Zoals je ziet, is het spelen met elk van deze instellingen om de juiste belichting te krijgen een kunstvorm op zich. Om de driehoek onder de knie te krijgen, zul je moeten experimenteren en oefenen. Gelukkig is er een snelkoppeling (zie het volgende gedeelte over de modus Diafragmaprioriteit) die je kunt gebruiken terwijl je je driehoektechnieken bijspijkert.
Tip
F-stop vs. T-stop
U weet nu veel over het f-stop, maar hebt u al van het t-stop gehoord? Het is begrijpelijk dat je dat niet weet, want het wordt het meest gebruikt op de lenzen van een cinematograaf.
In wezen is de t-stop, die staat voor transmissiestop, nauwkeuriger in het bepalen van de belichting dan een f-stop. Dit komt omdat elke t-stop lens wordt getest door de fabrikant die hem verkoopt. F-stops kunnen er (maximaal) een derde van een stop naast zitten, wat in de postproductie kan worden gecorrigeerd.
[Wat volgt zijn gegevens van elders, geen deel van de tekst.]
-- ==== Sys2Proof/Machine/CatOps.lean ====
section
/-! DEFINITION. The catalogue, its cache and the energy ledger as parts of other events (R266 to R286), with the schedules that entries hold (R211 to R213). -/

namespace Sys2Proof.Machine

/-- A little-endian field of an entry image, and the image with it changed (R270). -/
def entNat (e : List Byte) (off n : Nat) : Nat := ofLe ((e.drop off).take n)
def entPut (e : List Byte) (off n v : Nat) : List Byte := e.take off ++ leBytes n v ++ e.drop (off + n)

/-- Bits of a byte of an entry image, and the image with them changed. -/
def entBits (e : List Byte) (off hi lo : Nat) : Nat := entNat e off 1 / 2 ^ lo % 2 ^ (hi + 1 - lo)
def entPutBits (e : List Byte) (off hi lo v : Nat) : List Byte :=
  let b := entNat e off 1
  entPut e off 1 (b - entBits e off hi lo * 2 ^ lo + v % 2 ^ (hi + 1 - lo) * 2 ^ lo)

/-- Fields of an entry (R270). -/
def entValid (e : List Byte) : Bool := entBits e 10 7 7 == 1
def entFaulty (e : List Byte) : Bool := entBits e 10 5 5 == 1
def entAssoc (e : List Byte) : Nat := entBits e 32 1 0
def entRsync (e : List Byte) : Nat := entBits e 22 1 0
def entHome (e : List Byte) : Nat := entBits e 33 3 0
def entSeen (e : List Byte) : Bool := entBits e 23 0 0 == 1
def entProfile (e : List Byte) : Nat := entBits e 11 3 0
def entOutFc (e : List Byte) : Nat := entNat e 24 4
def entLastFc (e : List Byte) : Nat := entNat e 16 4

/-- Association states (R221). -/
def asNone : Nat := 0
def asPending : Nat := 1
def asActive : Nat := 2
def asUncertain : Nat := 3

/-- An entry's address in DRAM (R266). -/
def entAddr (nix : Nat) (s : State) : Nat := catBase s + 512 * nix

/-- The cache line of a node, and an entry as the catalogue engine sees it (R271, R272). -/
def State.line (s : State) (nix : Nat) : Option CacheLine := Sparse.get (fun _ => none) s.cat.cache nix
def State.entry (s : State) (nix : Nat) : List Byte :=
  match s.line nix with
  | some l => l.bytes
  | none => s.bytes (entAddr nix s) 512

/-- The catalogue part of the state changed. -/
def State.updCat (s : State) (f : Catalogue → Catalogue) : State := { s with cat := f s.cat }
def State.setLine (s : State) (nix : Nat) (l : Option CacheLine) : State :=
  s.updCat fun c => { c with cache := Sparse.set (fun _ => none) c.cache nix l, tick := c.tick + 1 }

/-- The node that a job's work concerns, whose entry it pins (R272). -/
def useNode (u : KeyUse) (s : State) : Option Nat :=
  match u with
  | .openAcc a => (Sparse.get (fun _ => none) s.xch.accs a).map (·.nix)
  | .sealAck a => (Sparse.get (fun _ => none) s.xch.accs a).map (·.nix)
  | .sealDl d => (Sparse.get (fun _ => none) s.xch.dls d).map (·.nix)
def workNode (w : Work) (s : State) : Option Nat :=
  match w with
  | .kld n _ => some n
  | .build u => useNode u s
  | .cipher u => useNode u s
  | _ => none

/-- Jobs that pin an entry, from the dispatch of the first until the last completes (R272, R319). -/
def entPins (nix : Nat) (s : State) : Nat :=
  (s.inFlight.filter fun e => (e.2.state == jsRunning || e.2.state == jsSuspended || e.2.state == jsComplete) && workNode e.2.work s == some nix).length

/-- A cache line written back to DRAM as whole words (R272, R273). -/
def writeBack (nix : Nat) (s : State) : State :=
  match s.line nix with
  | some l =>
    if l.dirty.isSome then
      ((s.setBytes (entAddr nix s) l.bytes).setLine nix (some { l with dirty := none })).incF (F.CAT_CNT_COUNT 2)
    else s
  | none => s

/-- The least recently used unpinned line leaves a full cache (R272). -/
def evictLine (s : State) : State :=
  if s.cat.cache.length < 4096 then s
  else
    let free := s.cat.cache.filterMap fun e => match e.2 with
      | some l => if entPins e.1 s = 0 then some (e.1, l.lastUse) else none
      | none => none
    match free.foldl (fun (b : Option (Nat × Nat)) e => match b with
        | none => some e
        | some v => if e.2 < v.2 then some e else some v) none with
    | some (nix, _) => (writeBack nix s).setLine nix none
    | none => s

/-- The entry brought into the cache, counted as a hit or a miss; a fetch that meets an uncorrectable error makes it FAULTY (R272, R273). -/
def fetchEntry (nix : Nat) (s : State) : State :=
  match s.line nix with
  | some l => (s.setLine nix (some { l with lastUse := s.cat.tick })).incF (F.CAT_CNT_COUNT 0)
  | none =>
    let s := evictLine (s.incF (F.CAT_CNT_COUNT 1))
    withRead (entAddr nix s) 512 s (good := fun bs s => s.setLine nix (some ⟨bs, none, s.cat.tick⟩)) fun _ s =>
      let s := s.setLine nix (some ⟨entPutBits (s.bytes (entAddr nix s) 512) 10 5 5 1, some s.clk.slot, s.cat.tick⟩)
      notify N.CAT_ECC scFaultEcc 0 nix (s.incF (F.CAT_CNT_COUNT 4))

/-- A number in a rising list, and out of it. -/
def insertNat (n : Nat) : List Nat → List Nat
  | [] => [n]
  | a :: r => if n < a then n :: a :: r else if n = a then a :: r else a :: insertNat n r

/-- CAT_STATUS.VALID, CAT_RSYNC_COUNT and ASC_COUNT after an entry changed from `a` to `b`, and the node index. -/
def recount (nix : Nat) (a b : List Byte) (s : State) : State :=
  let s := s.updCat fun c => { c with valid := if entValid b then insertNat nix c.valid else c.valid.erase nix }
  let s := s.setF F.CAT_STATUS_VALID s.cat.valid.length
  let s := s.setF F.CAT_RSYNC_COUNT_COUNT (s.getF F.CAT_RSYNC_COUNT_COUNT + bit (entRsync b != 0) - bit (entRsync a != 0))
  s.setF F.ASC_COUNT_ACTIVE (s.getF F.ASC_COUNT_ACTIVE + bit (decide (2 ≤ entAssoc b)) - bit (decide (2 ≤ entAssoc a)))

/-- An entry changed in the cache (R272). -/
def setEntry (nix : Nat) (b : List Byte) (s : State) : State :=
  let a := s.entry nix
  let dirty := match s.line nix with
    | some l => some (l.dirty.getD s.clk.slot)
    | none => some s.clk.slot
  recount nix a b (s.setLine nix (some ⟨b, dirty, s.cat.tick⟩))

/-- An entry changed, with its journal record (R472). -/
def putEntry (nix : Nat) (b : List Byte) (s : State) : State :=
  journalRec (2 :: nix :: b.map (·.toNat)) 528 (setEntry nix b s)

/-- A CTR record for a node (R472, R473). -/
def journalCtr (nix : Nat) (s : State) : State :=
  let e := s.entry nix
  journalRec [1, bit (entSeen e) * 128, entNat e 20 2, nix, entLastFc e, entOutFc e] 16 s

/-- The address group of a port, and of an entry (R267). -/
def groupOf (n : Nat) (s : State) : Nat := bitsOf (s.reg 0xe0004) (2 * n + 1) (2 * n)
def entGroup (e : List Byte) (s : State) : Nat := groupOf (entHome e) s

/-- Resolution by extended and by short address among VALID entries (R268, R269). -/
def byEui (eui : Nat) (s : State) : Option Nat := s.cat.valid.find? fun n => entNat (s.entry n) 0 8 == eui
def byShort (short g : Nat) (s : State) : Option Nat :=
  s.cat.valid.find? fun n => entNat (s.entry n) 8 2 == short && entGroup (s.entry n) s == g

/-- Fields of a node profile, and the weights (R280). -/
def profWord (p off : Nat) (s : State) : Nat := (s.tab 3 (64 * p + off)).toNat
def profEn (p : Nat) (s : State) : Bool := decide (2 ^ 31 ≤ profWord p 0 s)
def profPre (p : Nat) (s : State) : Nat := profWord p 0 s / 65536 % 256
def profGuard (p : Nat) (s : State) : Nat := profWord p 0 s % 65536
def profTx (p : Nat) (s : State) : Nat := profWord p 4 s % 2 ^ 20
def profRx (p : Nat) (s : State) : Nat := profWord p 8 s % 2 ^ 20
def profWake (p : Nat) (s : State) : Nat := profWord p 12 s % 65536
def profAllow (p : Nat) (s : State) : Nat := profWord p 16 s
def weight (off : Nat) (s : State) : Nat := (s.tab 3 off).toNat % 65536

/-- The current slot clock hour (R282). -/
def hourNow (s : State) : Nat := s.clk.slot / 720000000000

/-- STRAIN of an entry as its RECENT stands (R282). -/
def strainOf (e : List Byte) (s : State) : Nat :=
  let allow := profAllow (entProfile e) s
  if allow = 0 then 65535 else min 65535 (entNat e 156 4 * 1024 / allow)

/-- The decay of RECENT (R282). -/
def decayed (e : List Byte) (s : State) : List Byte :=
  let half := weight 0x414 s
  let k := (hourNow s - entNat e 160 4) / max half 1
  let recent := if 32 ≤ k then 0 else entNat e 156 4 / 2 ^ k
  entPut (entPut e 156 4 recent) 160 4 (entNat e 160 4 + k * half)

/-- STRAIN written, with NRG_STATUS.PEAK_STRAIN. -/
def withStrain (nix : Nat) (e : List Byte) (s : State) : State :=
  let st := strainOf e s
  let s := setEntry nix (entPut e 164 2 st) s
  if s.getF F.NRG_STATUS_PEAK_STRAIN < st then s.setF F.NRG_STATUS_PEAK_STRAIN st else s

/-- The ledger read: RECENT decayed, STRAIN recomputed, both written back (R282). -/
def readLedger (nix : Nat) (s : State) : Nat × State :=
  let s := withStrain nix (decayed (s.entry nix) s) s
  (entNat (s.entry nix) 164 2, s)

/-- A charge of `nc` nC (R282). -/
def charge (nix nc : Nat) (s : State) : State :=
  let e := decayed (s.entry nix) s
  let e := entPut e 148 5 (min (entNat e 148 5 + nc) (2 ^ 40 - 1))
  let e := entPut e 156 4 (min (entNat e 156 4 + nc) (2 ^ 32 - 1))
  withStrain nix e (s.incF (F.NRG_CNT_COUNT 0))

/-- I × T / 1,000 with I in µA and T in slot clock ticks, to the nearest nC with ties up (R281). -/
def itCharge (i t : Nat) : Nat := (2 * i * t + 200000) / 400000

/-- T_up in ticks: the preamble and SFD at the uncoded rate of the mode, plus END_DELTA (R281). -/
def upTime (nix mode delta : Nat) (s : State) : Nat :=
  let p := entProfile (s.entry nix)
  let rate := [50, 100, 150, 200, 300, 200, 400, 250].getD mode 100
  (profPre p s + 2) * 8 * 200000 / rate + delta

/-- Airtime in ticks of a PPDU of the device: preamble, SFD and PHR, then the PSDU, twice as long when coded (R178, R179). -/
def airtime (mode : Nat) (coded : Bool) (pre psdu : Nat) : Nat :=
  let rate := [50, 100, 150, 200, 300, 200, 400, 250].getD mode 100
  let octets := if mode = 7 then 4 + 1 + 1 + psdu else pre + 2 + (2 + psdu) * (if coded then 2 else 1)
  octets * 8 * 200000 / rate

/-- The setting of a launch to a node on port `n`, and whether BOOST raised it (R284): the ledger is read as the command is built. -/
def settingOf (n nix : Nat) (s : State) : (Option Int × Bool) × State :=
  let tx := entNat (s.entry nix) 45 1
  let (st, s) := readLedger nix s
  if tx = 0x80 then ((none, false), s)
  else if tx = 0x81 then
    if (s.tab 3 0x40C).toNat / 65536 ≤ st then
      let d := toSigned 8 (s.getF (F.RFP_TXPWR_DEFAULT n))
      let b := (s.tab 3 0x40C).toNat % 64
      ((some (d + (b : Nat)), decide (0 < b)), s)
    else ((none, false), s)
  else ((some (toSigned 8 tx), false), s)

/-- A schedule block: SFID, SF_LEN, COUNT, entries (R210, R211). -/
def blkSgen (b : List Byte) : Nat := entBits b 0 7 4
def blkSfid (b : List Byte) : Nat := entBits b 0 2 0
def blkLen (b : List Byte) : Nat := entNat b 1 2
def blkCount (b : List Byte) : Nat := entNat b 3 1
def blkEntry (b : List Byte) (i : Nat) : Nat := entNat b (4 + 4 * i) 4
def seKind (e : Nat) : Nat := e / 2 ^ 30 % 4
def seOffset (e : Nat) : Nat := e / 65536 % 2 ^ 14
def seLength (e : Nat) : Nat := e / 256 % 256
def seHop (e : Nat) : Nat := e % 128

/-- The schedule in force of an entry, and one built into it (R270). -/
def entSched (e : List Byte) : List Byte := (e.drop 104).take 36

/-- Whether a schedule entry is well formed for a slotframe of LEN slots (R210). -/
def schedEntryOk (len e : Nat) : Bool :=
  decide (seKind e < 3) && decide (seOffset e < len) && decide (1 ≤ seLength e) && decide (seLength e ≤ len) && e / 128 % 2 == 0
    && (if seKind e = 0 then seHop e == 0 else decide (1 ≤ seHop e))

/-- SLOTFRAME k: EN and LEN (R208). -/
def sfEn (k : Nat) (s : State) : Bool := decide (2 ^ 31 ≤ (s.tab 1 (4 * k)).toNat)
def sfLen (k : Nat) (s : State) : Nat := (s.tab 1 (4 * k)).toNat % 65536

/-- A schedule block keeps R210 and R211 against the slotframes in effect. -/
def blockOk (b : List Byte) (s : State) : Bool :=
  entBits b 0 3 3 == 0 && sfEn (blkSfid b) s && blkLen b == sfLen (blkSfid b) s && decide (1 ≤ blkCount b) && decide (blkCount b ≤ 8)
    && decide (4 + 4 * blkCount b ≤ b.length) && (List.range (blkCount b)).all fun i => schedEntryOk (blkLen b) (blkEntry b i)

/-- Window entries of a kind that hold slot SEN `sen` (R212). -/
def windowsAt (b : List Byte) (kind sen : Nat) : List Nat :=
  ((List.range (blkCount b)).map (blkEntry b)).filter fun e =>
    seKind e == kind && decide (0 < blkLen b) && decide ((sen % blkLen b + blkLen b - seOffset e) % blkLen b < seLength e)

/-- `sen` is the last slot of the window. -/
def lastOfWindow (b : List Byte) (e sen : Nat) : Bool := (sen % blkLen b + blkLen b - seOffset e) % blkLen b + 1 == seLength e

/-- EVENT of an association at slot `sen` (R213). -/
def eventAt (e : List Byte) (sen : Nat) : Nat :=
  let len := max (blkLen (entSched e)) 1
  (sen / len + 65536 - entNat e 40 5 / len % 65536) % 65536

/-- Channels of a 128-bit map, rising. -/
def mapChannels (m : List Byte) : List Nat := (List.range 128).filter fun c => (m.getD (c / 8) 0).toNat / 2 ^ (c % 8) % 2 == 1

/-- The channel on which a node listens in a window's slot (R212). -/
def windowChannel (e : List Byte) (w sen : Nat) : Option Nat :=
  let cs := mapChannels ((e.drop 52).take 16)
  let len := max (blkLen (entSched e)) 1
  if cs.isEmpty then none else cs[(eventAt e sen * seHop w + sen % len) % cs.length]?

/-- The node declared RELAY and its schedule has a RELAY window (R259, R285). -/
def canRelay (e : List Byte) : Bool :=
  entBits e 10 4 4 == 1 && (List.range (blkCount (entSched e))).any fun i => seKind (blkEntry (entSched e) i) == 2

/-- NRG_STATUS.ROSTER as the roster stands. -/
def syncRoster (s : State) : State := s.setF F.NRG_STATUS_ROSTER s.cat.roster.length

/-- An ACTIVE node that qualifies joins the roster, or is left out of a full one (R285). -/
def joinRoster (nix : Nat) (s : State) : State :=
  if !canRelay (s.entry nix) || s.cat.roster.contains nix then s
  else if s.cat.roster.length < 4096 then syncRoster (s.updCat fun c => { c with roster := c.roster ++ [nix] })
  else
    let s := s.incF (F.CAT_CNT_COUNT 9)
    if !aSecondPast s.cat.rosterFullAt s then s
    else notify N.ROSTER_FULL scOk 0 nix (s.updCat fun c => { c with rosterFullAt := some s.clk.slot })

/-- A node that no longer qualifies leaves it. -/
def leaveRoster (nix : Nat) (s : State) : State := syncRoster (s.updCat fun c => { c with roster := c.roster.erase nix })

/-- Chunk `i` of cache line `j` as the vitrine shows it (R517). -/
def cacheChunk (j i : Nat) (s : State) : List Word :=
  match s.cat.cache[j]? with
  | some (nix, some l) =>
    if i = 0 then
      let rank := (s.cat.cache.filter fun e => match e.2 with | some m => decide (l.lastUse < m.lastUse) | none => false).length
      [BitVec.ofNat 32 (2 ^ 31 + bit l.dirty.isSome * 2 ^ 30 + nix), BitVec.ofNat 32 (entPins nix s), BitVec.ofNat 32 rank] ++ List.replicate 13 0
    else (List.range 16).map fun k => BitVec.ofNat 32 (entNat l.bytes (64 * (i - 1) + 4 * k) 4)
  | _ => List.replicate 16 0

/-- A node's counters have ended (R244): its LAST_FC has reached 0xFFFFFFFF, or its outbound counter has used that value. -/
def countersEnded (nix : Nat) (s : State) : Bool :=
  (entSeen (s.entry nix) && entLastFc (s.entry nix) == 0xFFFFFFFF) || Sparse.get (fun _ => 0) s.xch.counterEnd nix / 2 % 2 == 1

/-- Acks, downlinks and relay copies to the node are refused with DENIED (R244, R273). -/
def sendRefused (nix : Nat) (s : State) : Bool := countersEnded nix s || entFaulty (s.entry nix)

end Sys2Proof.Machine
end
Veel cinematografen geven echter de voorkeur aan een t-stop lens om geld te besparen in de post-productie.
Diafragmaprioriteit
Diafragmaprioriteit is een semi-handmatige modus – om deze te gebruiken, draait u het draaiwiel bovenop uw camera naar ‘A’ of ‘Av’. Hiermee kunt u het diafragma kiezen, terwijl de computer van uw camera de sluitertijd berekent voor de juiste belichting.
Tips voor het oplossen van problemen:
- Gebruik een statief voor het geval uw camera een langere sluitertijd selecteert. Zo voorkomt u cameratrilling en kunt u een stabielere lange belichting maken. Een ontspanner op afstand compenseert eventuele trillingen die worden veroorzaakt doordat je vinger op de ontspanknop drukt.
- Als je ervoor kiest om zonder statief te fotograferen en de camera kiest een te lange sluitertijd, kun je het diafragma vergroten om te compenseren. De camera kiest dan een snellere sluitertijd die overeenkomt met het nieuwe diafragma dat u hebt geselecteerd.
Om af te ronden…
We hebben in deze gids een heleboel besproken. Je zou goed moeten begrijpen hoe f-stops je diafragma beïnvloeden, hoe je de belichting en scherptediepte kunt regelen door meer of minder te diafragmeren, en je zou een goed begrip moeten hebben van de theorie achter f-getallen en brandpuntsafstanden.
Als er één ding is waarvan we hopen dat je het meeneemt, is dat hoe groter je diafragma is, hoe kleiner je f-getal zal zijn. Het is geen raketwetenschap, maar je moet er wel even aan wennen als je snel wilt fotograferen zonder na te denken. Begin te oefenen met een aantal stilstaande onderwerpen of stillevens, zodat je genoeg tijd hebt om aanpassingen te maken en te spelen. Je comfortniveau zal met elke opname groeien, en al snel ben je klaar voor je volgende fotografieavontuur!
Antwoorden op oefeningen:
- Meer
- f/2.8 laat veel meer licht door dan f/16.
- f/10 laat veel minder licht door dan f/2.